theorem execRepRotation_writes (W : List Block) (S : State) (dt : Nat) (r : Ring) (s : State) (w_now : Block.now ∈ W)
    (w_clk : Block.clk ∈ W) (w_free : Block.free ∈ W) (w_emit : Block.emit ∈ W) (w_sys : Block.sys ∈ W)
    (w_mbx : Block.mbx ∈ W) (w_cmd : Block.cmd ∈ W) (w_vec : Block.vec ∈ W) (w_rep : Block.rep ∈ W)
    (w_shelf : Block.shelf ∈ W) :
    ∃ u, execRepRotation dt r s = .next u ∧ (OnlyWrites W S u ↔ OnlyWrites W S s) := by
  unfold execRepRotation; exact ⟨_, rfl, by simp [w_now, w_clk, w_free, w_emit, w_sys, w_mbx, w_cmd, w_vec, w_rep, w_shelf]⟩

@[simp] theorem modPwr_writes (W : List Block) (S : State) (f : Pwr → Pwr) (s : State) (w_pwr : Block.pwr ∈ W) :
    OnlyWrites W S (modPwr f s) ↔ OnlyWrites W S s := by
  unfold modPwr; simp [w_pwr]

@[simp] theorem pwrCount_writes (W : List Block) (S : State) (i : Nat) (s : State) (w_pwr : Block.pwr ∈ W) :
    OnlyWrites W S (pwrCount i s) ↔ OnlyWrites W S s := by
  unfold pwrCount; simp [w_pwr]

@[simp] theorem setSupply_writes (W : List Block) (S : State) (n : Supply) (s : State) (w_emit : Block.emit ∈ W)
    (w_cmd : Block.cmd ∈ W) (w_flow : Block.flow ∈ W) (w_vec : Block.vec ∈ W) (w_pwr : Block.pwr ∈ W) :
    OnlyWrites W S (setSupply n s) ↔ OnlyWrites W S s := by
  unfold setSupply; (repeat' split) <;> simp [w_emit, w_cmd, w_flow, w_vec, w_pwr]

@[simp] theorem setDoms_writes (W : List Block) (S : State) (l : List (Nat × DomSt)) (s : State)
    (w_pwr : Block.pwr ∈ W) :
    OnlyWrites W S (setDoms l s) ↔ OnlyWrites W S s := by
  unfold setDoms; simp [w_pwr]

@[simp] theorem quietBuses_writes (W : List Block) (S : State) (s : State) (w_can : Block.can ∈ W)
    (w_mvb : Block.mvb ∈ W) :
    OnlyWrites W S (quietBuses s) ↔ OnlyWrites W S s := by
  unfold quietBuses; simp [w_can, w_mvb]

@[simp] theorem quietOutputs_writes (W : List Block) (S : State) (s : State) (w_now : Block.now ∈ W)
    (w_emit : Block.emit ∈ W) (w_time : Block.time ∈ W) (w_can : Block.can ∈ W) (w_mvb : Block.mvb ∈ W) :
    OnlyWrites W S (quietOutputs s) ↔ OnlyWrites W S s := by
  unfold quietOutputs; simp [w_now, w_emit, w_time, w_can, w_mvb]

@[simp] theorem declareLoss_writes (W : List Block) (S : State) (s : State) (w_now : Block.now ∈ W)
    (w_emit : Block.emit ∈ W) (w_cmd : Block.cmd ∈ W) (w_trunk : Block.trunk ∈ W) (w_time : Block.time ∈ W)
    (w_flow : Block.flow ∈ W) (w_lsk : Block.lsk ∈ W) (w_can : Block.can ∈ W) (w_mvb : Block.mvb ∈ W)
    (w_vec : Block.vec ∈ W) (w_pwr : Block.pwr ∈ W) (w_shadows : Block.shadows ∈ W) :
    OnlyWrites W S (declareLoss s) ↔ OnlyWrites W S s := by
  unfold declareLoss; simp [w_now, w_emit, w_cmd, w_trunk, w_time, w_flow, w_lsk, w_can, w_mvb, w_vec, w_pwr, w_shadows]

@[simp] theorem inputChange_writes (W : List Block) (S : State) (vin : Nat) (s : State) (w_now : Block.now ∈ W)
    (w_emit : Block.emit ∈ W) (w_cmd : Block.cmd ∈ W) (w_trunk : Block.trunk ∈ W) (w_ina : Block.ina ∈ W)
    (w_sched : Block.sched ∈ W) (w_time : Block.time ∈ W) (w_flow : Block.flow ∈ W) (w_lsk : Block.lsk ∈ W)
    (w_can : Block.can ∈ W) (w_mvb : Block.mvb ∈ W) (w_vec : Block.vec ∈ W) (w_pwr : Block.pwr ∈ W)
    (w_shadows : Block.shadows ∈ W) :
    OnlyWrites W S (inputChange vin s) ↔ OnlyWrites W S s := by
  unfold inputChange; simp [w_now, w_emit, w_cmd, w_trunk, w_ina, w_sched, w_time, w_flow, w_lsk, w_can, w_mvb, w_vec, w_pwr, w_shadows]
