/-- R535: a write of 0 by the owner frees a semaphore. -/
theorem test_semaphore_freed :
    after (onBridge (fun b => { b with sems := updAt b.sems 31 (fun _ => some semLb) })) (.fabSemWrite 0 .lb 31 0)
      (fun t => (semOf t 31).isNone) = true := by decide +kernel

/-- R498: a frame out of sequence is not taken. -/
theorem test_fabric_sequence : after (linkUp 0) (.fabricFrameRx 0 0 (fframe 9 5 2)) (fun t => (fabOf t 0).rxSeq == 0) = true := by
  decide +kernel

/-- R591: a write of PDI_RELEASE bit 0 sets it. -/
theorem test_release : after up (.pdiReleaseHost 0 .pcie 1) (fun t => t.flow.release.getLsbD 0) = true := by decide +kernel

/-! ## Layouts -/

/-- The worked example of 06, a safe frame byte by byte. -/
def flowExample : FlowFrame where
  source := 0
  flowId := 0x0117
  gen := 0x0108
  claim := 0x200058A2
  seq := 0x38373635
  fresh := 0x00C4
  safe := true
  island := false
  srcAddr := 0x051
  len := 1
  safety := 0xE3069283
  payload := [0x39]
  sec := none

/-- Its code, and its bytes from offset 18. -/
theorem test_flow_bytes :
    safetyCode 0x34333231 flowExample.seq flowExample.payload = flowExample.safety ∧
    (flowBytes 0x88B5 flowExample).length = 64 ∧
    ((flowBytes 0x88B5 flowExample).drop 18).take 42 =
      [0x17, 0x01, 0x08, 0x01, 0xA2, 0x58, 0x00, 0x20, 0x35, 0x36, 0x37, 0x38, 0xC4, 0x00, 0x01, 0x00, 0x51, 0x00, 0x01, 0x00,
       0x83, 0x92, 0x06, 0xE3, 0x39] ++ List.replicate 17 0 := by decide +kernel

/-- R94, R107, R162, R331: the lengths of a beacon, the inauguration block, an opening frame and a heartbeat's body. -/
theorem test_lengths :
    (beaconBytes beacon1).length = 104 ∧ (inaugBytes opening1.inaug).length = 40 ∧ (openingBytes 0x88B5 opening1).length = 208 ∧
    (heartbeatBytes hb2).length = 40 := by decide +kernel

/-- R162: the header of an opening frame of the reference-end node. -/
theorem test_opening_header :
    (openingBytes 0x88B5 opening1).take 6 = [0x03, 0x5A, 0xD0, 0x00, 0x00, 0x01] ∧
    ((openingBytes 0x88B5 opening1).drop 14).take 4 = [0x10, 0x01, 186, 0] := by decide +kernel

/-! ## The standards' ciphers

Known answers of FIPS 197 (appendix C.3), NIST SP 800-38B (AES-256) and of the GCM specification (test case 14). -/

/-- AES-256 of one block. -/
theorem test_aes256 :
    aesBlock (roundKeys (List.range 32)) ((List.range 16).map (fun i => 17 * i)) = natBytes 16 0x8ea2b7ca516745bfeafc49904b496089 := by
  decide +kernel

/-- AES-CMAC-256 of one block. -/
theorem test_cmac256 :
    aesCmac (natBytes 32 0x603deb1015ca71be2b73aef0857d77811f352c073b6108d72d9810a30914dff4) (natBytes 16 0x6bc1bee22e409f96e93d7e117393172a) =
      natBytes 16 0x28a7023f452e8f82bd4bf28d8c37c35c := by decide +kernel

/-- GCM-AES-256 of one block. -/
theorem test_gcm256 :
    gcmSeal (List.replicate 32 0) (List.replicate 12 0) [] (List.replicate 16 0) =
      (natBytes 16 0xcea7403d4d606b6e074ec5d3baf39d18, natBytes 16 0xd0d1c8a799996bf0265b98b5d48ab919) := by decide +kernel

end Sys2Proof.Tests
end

▸ About this task
The answer should be the first line of the material and every line after it through the line containing "OnlyWrites W S (quietBuses", exactly as written, and nothing else.

▸ Exercise solution
theorem execRepRotation_writes (W : List Block) (S : State) (dt : Nat) (r : Ring) (s : State) (w_now : Block.now ∈ W)
    (w_clk : Block.clk ∈ W) (w_free : Block.free ∈ W) (w_emit : Block.emit ∈ W) (w_sys : Block.sys ∈ W)
    (w_mbx : Block.mbx ∈ W) (w_cmd : Block.cmd ∈ W) (w_vec : Block.vec ∈ W) (w_rep : Block.rep ∈ W)
    (w_shelf : Block.shelf ∈ W) :
    ∃ u, execRepRotation dt r s = .next u ∧ (OnlyWrites W S u ↔ OnlyWrites W S s) := by
  unfold execRepRotation; exact ⟨_, rfl, by simp [w_now, w_clk, w_free, w_emit, w_sys, w_mbx, w_cmd, w_vec, w_rep, w_shelf]⟩

@[simp] theorem modPwr_writes (W : List Block) (S : State) (f : Pwr → Pwr) (s : State) (w_pwr : Block.pwr ∈ W) :
    OnlyWrites W S (modPwr f s) ↔ OnlyWrites W S s := by
  unfold modPwr; simp [w_pwr]

@[simp] theorem pwrCount_writes (W : List Block) (S : State) (i : Nat) (s : State) (w_pwr : Block.pwr ∈ W) :
    OnlyWrites W S (pwrCount i s) ↔ OnlyWrites W S s := by
  unfold pwrCount; simp [w_pwr]

@[simp] theorem setSupply_writes (W : List Block) (S : State) (n : Supply) (s : State) (w_emit : Block.emit ∈ W)
    (w_cmd : Block.cmd ∈ W) (w_flow : Block.flow ∈ W) (w_vec : Block.vec ∈ W) (w_pwr : Block.pwr ∈ W) :
    OnlyWrites W S (setSupply n s) ↔ OnlyWrites W S s := by
  unfold setSupply; (repeat' split) <;> simp [w_emit, w_cmd, w_flow, w_vec, w_pwr]

@[simp] theorem setDoms_writes (W : List Block) (S : State) (l : List (Nat × DomSt)) (s : State)
    (w_pwr : Block.pwr ∈ W) :
    OnlyWrites W S (setDoms l s) ↔ OnlyWrites W S s := by
  unfold setDoms; simp [w_pwr]

@[simp] theorem quietBuses_writes (W : List Block) (S : State) (s : State) (w_can : Block.can ∈ W)
    (w_mvb : Block.mvb ∈ W) :
    OnlyWrites W S (quietBuses s) ↔ OnlyWrites W S s := by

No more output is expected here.